Often, in the stories of estrangement, an adult child will feel continually defeated by a parent’s verbal abuse or criticism and just wean slowly over years until making that final break. Consider this chilling anecdote from the NYT research:

It’s been three years since Nikolaus Maack, 47, has had contact with most of his family. But he started distancing himself from his parents and siblings a decade before. “I was staying away,” said Mr. Maack, a civil servant in Ottawa. His father’s temper had always kept him on edge, he said, and he felt that holiday meals were particularly uncomfortable and demeaning. Eventually, Mr. Maack stopped attending Christmas festivities altogether.

Reached by email, Mr. Maack’s father declined to be interviewed but insulted Mr. Maack and said he no longer considered him a son.

It’s Hardest During Holidays

It’s no surprise, then, that even when you have bulletproof certainty that your choice to cut them off was correct, it’s still most painful to be reminded of your subpar family situation around the holidays, when ads, social media and the personal performance of every Facebook friend you have is shouting out family harmony, togetherness and love. When you’re estranged, you can’t even fake that with a staged photo. Even just walking around in the world during holidays and estrangement, seeing families everywhere spending time together, shopping and dining out, feels like you’re window-shopping a humanity you’ll never experience.

But It’s a Positive Choice for Most People

Even though it’s painful to accept that your family is a pack of rabid dogs running loose at a landfill, there is no shame in setting healthy boundaries for yourself so that you might still have a shot at good relationships with people who don’t torment you.

“Estrangement is often a healthy solution to an unhealthy environment,” Scharp told Next Avenue.
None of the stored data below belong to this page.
/-- Every command leaves the memories in canonical form. -/
theorem formed_exec {s : State} (h : Formed s) (c : Instr) : FormedNext (exec c s) := by
  cases c with
  | mrd64 => exact .next (formed_hostRead h)
  | mwr64 => exact .next (.ite (formed_hostWrite h) (.ite (formed_pushWrite h) (.ite (.rest h) (.rest h))))
  | pushWrite => exact .next (formed_pushWrite h)
  | srd32 => exact .next (formed_hostRead h)
  | swr32 => exact .next (formed_hostWrite h)
  | db => exact .next (formed_dbRequest h)
  | regRd => exact .next (formed_readAny h)
  | regWr => exact .next (formed_writeAny h)
  | badTypeRequest => exact .next (.ite h (.rest h))
  | descriptorFetch => exact .next (formed_fetchDescriptor h)
  | completionRecordWrite => exact .next (formed_writeRecord h)
  | eventRecordWrite => exact .next (formed_writePending h)
  | nop => exact .next (formed_runCommand (fun _ _ h => formed_tryNop h) h)
  | planRun => exact .next (formed_runCommand (fun _ _ h => formed_tryPlanRun h) h)
  | planRunStart => exact .next (formed_planRunStart h)
  | planRunDone => exact .next (formed_planRunDone h)
  | signal => exact .next (formed_settle (formed_slotGathers (formed_runCommand (fun _ _ h => formed_trySignal h) h)))
  | wait => exact .next (formed_runCommand (fun _ _ h => formed_tryWait h) h)
  | waitTimeout => exact .next (formed_waitTimeout h)
  | fence => exact .next (formed_runCommand (fun _ _ h => formed_tryFence h) h)
  | copy => exact formed_execCopy h
  | convert => exact formed_execConvert h
  | transposeIn => exact .next (formed_runData (fun _ _ h => formed_tryTransposeIn h) h)
  | transposeOut => exact .next (formed_runData (fun _ _ h => formed_tryTransposeOut h) h)
  | accum => exact .next (formed_runData (fun _ _ h => formed_tryAccum h) h)
  | ticketApply => exact .next (formed_applyTicket h)
  | reduce => exact .next (formed_runCommand (fun _ _ h => formed_tryColl h) h)
  | gather => exact .next (formed_runData (fun _ _ h => formed_tryColl h) h)
  | norm => exact .next (formed_runData (fun _ _ h => formed_tryNorm h) h)
  | collectiveStart => exact .next (formed_settle (formed_beginColl h))
  | sweepSpec => exact .next (formed_runCommand (fun _ _ h => formed_sweepCommand h) h)
  | sweepRedo => exact .next (formed_runCommand (fun _ _ h => formed_sweepCommand h) h)
  | commit => exact .next (formed_runCommand (fun _ _ h => formed_tryCommit h) h)
  | abort => exact .next (formed_runCommand (fun _ _ h => formed_tryAbort h) h)
  | digest => exact .next (formed_runCommand (fun _ _ h => formed_sensing (fun _ _ h => formed_tryDigest h) h) h)
  | repair => exact .next (formed_runCommand (fun _ _ h => formed_tryRepair h) h)
  | pimRun => exact .next (formed_runCommand (fun _ _ h => formed_tryPimRun h) h)
  | zero => exact .next (formed_runData (fun _ _ h => formed_tryZero h) h)
  | migrate => exact .next (formed_runCommand (fun _ _ h => formed_tryMigrate h) h)
  | pin => exact .next (formed_runData (fun _ _ h => formed_tryPin h) h)
  | snapshot => exact .next (formed_runData (fun _ _ h => formed_sensing (fun _ _ h => formed_trySnapshot h) h) h)
  | actStore => exact .next (formed_runData (fun _ _ h => formed_tryActStore h) h)
  | actLoad => exact .next (formed_runData (fun _ _ h => formed_tryActLoad h) h)
  | rngFill => exact .next (formed_runData (fun _ _ h => formed_tryRngFill h) h)
  | draw => exact .next (formed_runData (fun _ _ h => formed_tryDraw h) h)
  | initParams => exact .next (formed_runCommand (fun _ _ h => formed_tryInitParams h) h)
  | txgBegin => exact .next (formed_runCommand (fun _ _ h => formed_tryTxgBegin h) h)
  | txgEnd => exact .next (formed_runCommand (fun _ _ h => formed_tryTxgEnd h) h)
  | txgEnding => exact .next (formed_txgEnding h)
  | lockGrant => exact .next (formed_lockGrant h)
  | lockTimeout => exact .next (formed_lockTimeout h)
  | ctxSave => exact .next (formed_runData (fun _ _ h => formed_tryCtxSave h) h)
  | ctxRestore => exact .next (formed_runData (fun _ _ h => formed_tryCtxRestore h) h)
  | cfgStage => exact .next (formed_releaseWrites (formed_runData (fun _ _ h => formed_tryCfgStage h) h))
  | cfgCommit => exact .next (formed_runCommand (fun _ _ h => formed_tryCfgCommit h) h)
  | quietPointSwitch => exact .next (formed_quietSwitch h)
  | quietTimeout => exact .next (formed_quietTimeout h)
  | pushOrphanTimeout => exact .next (formed_pushOrphan h)
  | cqHeadWrite => exact .next (formed_cqHeadReg h)
  | evtHeadWrite => exact .next (formed_evtHeadReg h)
  | discard => exact .next (formed_planeRegWrite h)
  | shWrite => exact .next (.ite (formed_planeRegWrite h) h)
  | paceLimitsWrite => exact .next (formed_writeReg (fun _ h => formed_setPace h) h)
  | lkWrite => exact .next (formed_writeReg (fun _ h => formed_setLeadCfg h) h)
  | minSvnWrite => exact .next (formed_writeReg (fun _ h => formed_setMinSvn h) h)
  | arm => exact .next (formed_keepWrite h)
  | dropSelf => exact .next (formed_keepWrite h)
  | keepDropDelay => exact .next (formed_idlePorts (.rest h))
  | syncAdd => exact .next (formed_syncAddReg h)
  | setLo => exact .next (formed_setLoReg h)
  | setHi => exact .next (formed_setHiReg h)
  | valueLoRead => exact .next (formed_readAny h)
  | tenNumLoRead => exact .next (formed_readAny h)
  | totalsClear => exact .next (formed_numSelReg h)
  | marginRun => exact .next (formed_sbdMargin h)
  | umarginRun => exact .next (formed_sbdUmargin h)
  | tbMarginRun => exact .next (formed_tbMargin h)
  | marginRunEnd => exact .next (formed_marginRunEnd h)
  | laneRetire => exact .next (formed_retireWrite h)
  | rngTestRestart => exact .next (formed_rngTestWrite h)
  | rngTestStep => exact .next (formed_rngTestWrite h)
  | i3cRegRd => exact .next (formed_readAny (.rest h))
  | i3cRegWr => exact .next (formed_writeAny (.rest h))
  | i3cBadCommand => exact .next (.ite h (.rest (.rest h)))
  | coldReset =>
    refine .next ?_
    split
    · exact formed_coldReset
    · exact formed_coldReset
    · exact formed_resetCtrl h
  | warmReset =>
    refine .next ?_
    split
    · exact formed_warmReset h
    · exact formed_resetCtrl h
  | portResetGroup => exact .next (formed_portResetWrite h)
  | portResetHazel => exact .next (formed_portResetWrite h)
  | hubRecover =>
    refine .next ?_
    split
    · exact formed_hubRecover h
    · exact formed_recoverCtrl h
  | lead => exact .next (formed_i3cWrite (fun _ h => formed_leadCommand h) h)
  | retain => exact .next (formed_powerWrite h)
  | retainEntry => exact .next (formed_retainEntry h)
  | retainRefuse => exact .next (formed_retainRefuse h)
  | wake => exact .next (formed_powerWrite h)
  | l1Entry => exact .next (formed_l1Entry h)
  | l1Exit => exact .next (formed_l1Exit h)
  | speculativeSweep => exact .next (formed_speculate h)
  | sweepComplete => exact .next (formed_sweepComplete h)
  | sweepStop => exact .next (formed_sweepStop h)
  | ueFault => exact .next (formed_ueFault h)
  | packageTripleEntry => exact .next (formed_tripleEntry h)
  | commitFlip => exact .next (formed_commitFlip h)
  | gatherFlip => exact .next (formed_gatherFlip h)
  | accumulatorZeroing => exact .next (formed_zeroStep h)
  | phaseDispatch => exact .next (formed_phaseDispatch h)
  | digestComparison => exact .next (formed_compareShard h)
  | tileRepair => exact .next (formed_tileRepair h)
  | write => exact .next (formed_routed h (fun _ h => formed_takeWrite h))
  | acc => exact .next (formed_routed h (fun _ h => formed_takeAcc h))
  | set => exact .next (formed_routed h (fun _ h => formed_takeAcc h))
  | narrow => exact .next (formed_routed h (fun _ h => formed_inOrder (fun _ h => formed_takeNarrow h) h))
  | triple => exact .next (formed_routed h (fun _ h => formed_inOrder (fun _ h => formed_takeTree h) h))
  | verdict => exact .next (formed_routed h (fun _ h => formed_inOrder (fun _ h => formed_takeTree h) h))
  | serve => exact .next (formed_routed h (fun _ h => formed_takeServe h))
  | status => exact .next (formed_routed h (fun _ h => formed_takeStatus h))
  | drop => exact .next (formed_received h (fun _ h => formed_takeDrop h))
  | recover => exact .next (formed_routed h (fun _ h => formed_takeRecover h))
  | credit => exact .next (formed_received h (fun _ h => h))
  | link => exact .next (formed_received h (fun _ h => .rest h))
  | badFrameType => exact .next (formed_received h (fun _ h => formed_creditBack (.rest h)))
  | frameReplay => exact .next (formed_frameReplay h)
  | heldFrameRelease => exact .next (formed_releaseHeld h)
  | streamCountTimeout =>
    refine .next ?_
    split
    · exact .rest (.rest h)
    · exact h
  | hazelLaneFailure => exact .next (formed_laneFailure h)
  | hazelPortTrained => exact .next (formed_settle (formed_portTrained h))
  | lossOfSignal => exact .next (formed_settle (formed_joinRound (formed_lossOfSignal h)))
  | linkTrainTimeout => exact .next (formed_linkTimeout h)
  | recoveryRoundTimeout => exact .next (.ite (formed_settle (formed_furtherDropout h)) h)
  | keepWatchdogExpiry => exact .next (.ite h (formed_dropOut (.rest h)))
  | claim => exact .next (formed_cupuleRequest (fun _ h => formed_claimLease h) h)
  | renew => exact .next (formed_cupuleRequest (fun _ h => formed_renewLease h) h)
  | release => exact .next (formed_cupuleRequest (fun _ h => formed_releaseLease h) h)
  | deferentTimeout => exact .next (.ite (formed_endDeferent h) h)
  | leaseExpiry => exact .next (formed_leaseExpiry h)
  | acornProbe => exact .next (formed_acornProbe h)
  | acornSelftest => exact .next (.ite (.rest h) h)
  | lockstepMismatch => exact .next (.ite (.rest h) h)
  | hubUnitFailure => exact .next (formed_unitFailure h)
  | hubFatal => exact .next (formed_hubFatal h)
  | bridgeSelfRefresh => exact .next (.rest h)
  | spineModuleFailure => exact .next (formed_spineFailure h)
  | portDown => exact .next (.ite (formed_moduleOut h) h)
  | hostModuleTrained => exact .next (formed_moduleTrained h)
  | hostPortTrainingRetry => exact .next h
  | parityRetry => exact .next (formed_parityRetry h)
  | refresh => exact .next (formed_refreshBank h)
  | hotRefreshWindow => exact .next (formed_settle (formed_serveHeld (.foldl (fun _ _ h => formed_setTemp h) h)))
  | patrolRead => exact .next (formed_patrolRead h)
  | ceWindowEnd => exact .next (.rest h)
  | refetchDeadline => exact .next (formed_refetchDeadline h)
  | atomComplete => exact .next (formed_atomComplete h)
  | yieldTimeout => exact .next (formed_yieldTimeout h)
  | unitSwitch => exact .next (formed_unitSwitch h)
  | droopFlag => exact .next (.rest (.rest h))
  | droopLimitRise => exact .next (.rest (.rest h))
  | thermalLimit => exact .next (.rest (.rest (.rest h)))
  | powerEstimate => exact .next (formed_powerEstimate h)
  | throttle => exact .next (formed_throttle h)
  | timebaseSwitch => exact .next (.rest h)
  | switchRecord => exact .next (.ite h (.rest h))
  | heartbeat => exact .next (.ite h (.rest h))
  | occupancyRecord => exact .next (formed_occupancyRecord h)
  | maskExpiry => exact .next (.rest h)
  | huskSample => exact .next (formed_huskSample h)
  | intervalClose => exact .next (formed_intervalClose h)
  | huskCheckpoint => exact .next (.ite (.rest h) h)
  | romCheck => exact .next (.ite (formed_romCheck h) h)
  | pfail => exact .next (formed_pfail h)
  | huskPowerUp => exact .next (formed_huskPowerUp h)
  | huskCfgEnRise => exact .next (.ite (.rest h) h)
  | mirrorSnapshot => exact .next (formed_mirrorSnapshot h)
  | mirrorLinkLoss => exact .next (.rest h)
  | huskIdent => exact .next (formed_huskReply (fun _ h => h) h)
  | huskStatus => exact .next (formed_huskReply (fun _ h => .rest h) h)
  | readRec => exact .next (formed_huskReply (fun _ h => h) h)
  | ack => exact .next (formed_huskReply (fun _ h => formed_huskAck h) h)
  | anchor => exact .next (formed_huskReply (fun _ h => .rest h) h)
  | key => exact .next (formed_huskReply (fun _ h => h) h)
  | live => exact .next (formed_huskReply (fun _ h => h) h)
  | config => exact .next (formed_huskReply (fun _ h => .iteFst (formed_huskConfig h) h) h)
  | huskBadCommand => exact .next (.ite h (formed_huskReply (fun _ h => h) h))
  | resetRelease => exact .next (formed_resetRelease h)
  | firmwareBoot => exact .next (formed_firmwareBoot h)
  | sproutLoad => exact .next (formed_sproutLoad h)
  | channelTraining => exact .next (formed_channelTraining h)
  | lpddr5xTraining => exact .next (formed_lpTraining h)
  | ueSelftest => exact .next (formed_ueSelftest h)
  | bootReady => exact .next (formed_bootReady h)
  | idcode => exact .next (formed_loadIr (fun _ h => .rest h) h)
  | samplePreload => exact .next (formed_loadIr (fun _ h => .rest (.rest (.rest (.rest h)))) h)
  | extest => exact .next (formed_loadIr (fun _ h => .rest (.rest h)) h)
  | clamp => exact .next (formed_loadIr (fun _ h => h) h)
  | highz => exact .next (formed_loadIr (fun _ h => h) h)
  | stackTest => exact .next (formed_loadIr (fun _ h => .rest (.rest h)) h)
  | stackSel => exact .next (formed_loadIr (fun _ h => .rest (.rest h)) h)
  | coreTest => exact .next (formed_loadIr (fun _ h => .rest (.foldl (fun _ _ h => formed_testCore h) h)) h)
  | coreDie => exact .next (formed_loadIr (fun _ h => .rest (.rest h)) h)
  | regRead => exact .next (formed_loadIr (fun _ h => formed_readReg (fun _ h => formed_regRead h) (.rest h)) h)
  | bypass => exact .next (formed_loadIr (fun _ h => h) h)
  | tapReset => exact .next (formed_tapResets h)
  | testModeExit => exact .next (.ite formed_coldReset h)
  | hostTransportReplay => exact .next (formed_transportReplay h)
  | sproutFailure => exact .next h
  | umarginPartnerStart =>
    refine .next ?_
    split
    · exact formed_beginRun h
    · exact h
  | umarginPartnerTimeout =>
    refine .next ?_
    split
    · exact .rest (.rest h)
    · exact h
  | registerAccessTimeout => exact .next (formed_accessTimeout h)
  | retainRailRemoval => exact .next (formed_railRemoval h)
  | retainRailRestore => exact .next (.rest h)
That’s born out by people who’ve pulled it off estrangement and moved on with their lives. They express regret, but only at not doing it sooner.

That Doesn’t Mean You’ll Spend the Holidays, or Your Life, Alone

What is Friendsgiving, if not the ultimate thumbed nose at a family that couldn’t rise to the occasion? Estranged people typically go on to form their own familial network with other friends or colleagues who act as a kind of second family or chosen family. There are numerous support groups for estranged folks, the only other people who get your bitter mom jokes. (In the U.K., nonprofit Stand Alone offers resources and therapy workshops for the estranged.)

“Many people with estranged family relationships build their own family with friends and others who they surround themselves with,” Scharp said. “Often, they won’t even think of the estranged family as their real family.”

Of course, if there’s a chance to reconcile or heal, you’d take it. But that’s not your life. And you can’t pick your family, but it’s also illegal to banish them to a 2D plane like in Superman 2.

So this holiday, save yourself a lot of pain and suffering and just don’t go home.

After all, we don’t begrudge people from celebrating their freedom and moving on from a marital dissolution. It’s high time we simply thought of estrangement as an even more logical and necessary divorce — just from the family you didn’t even get to choose in the first place.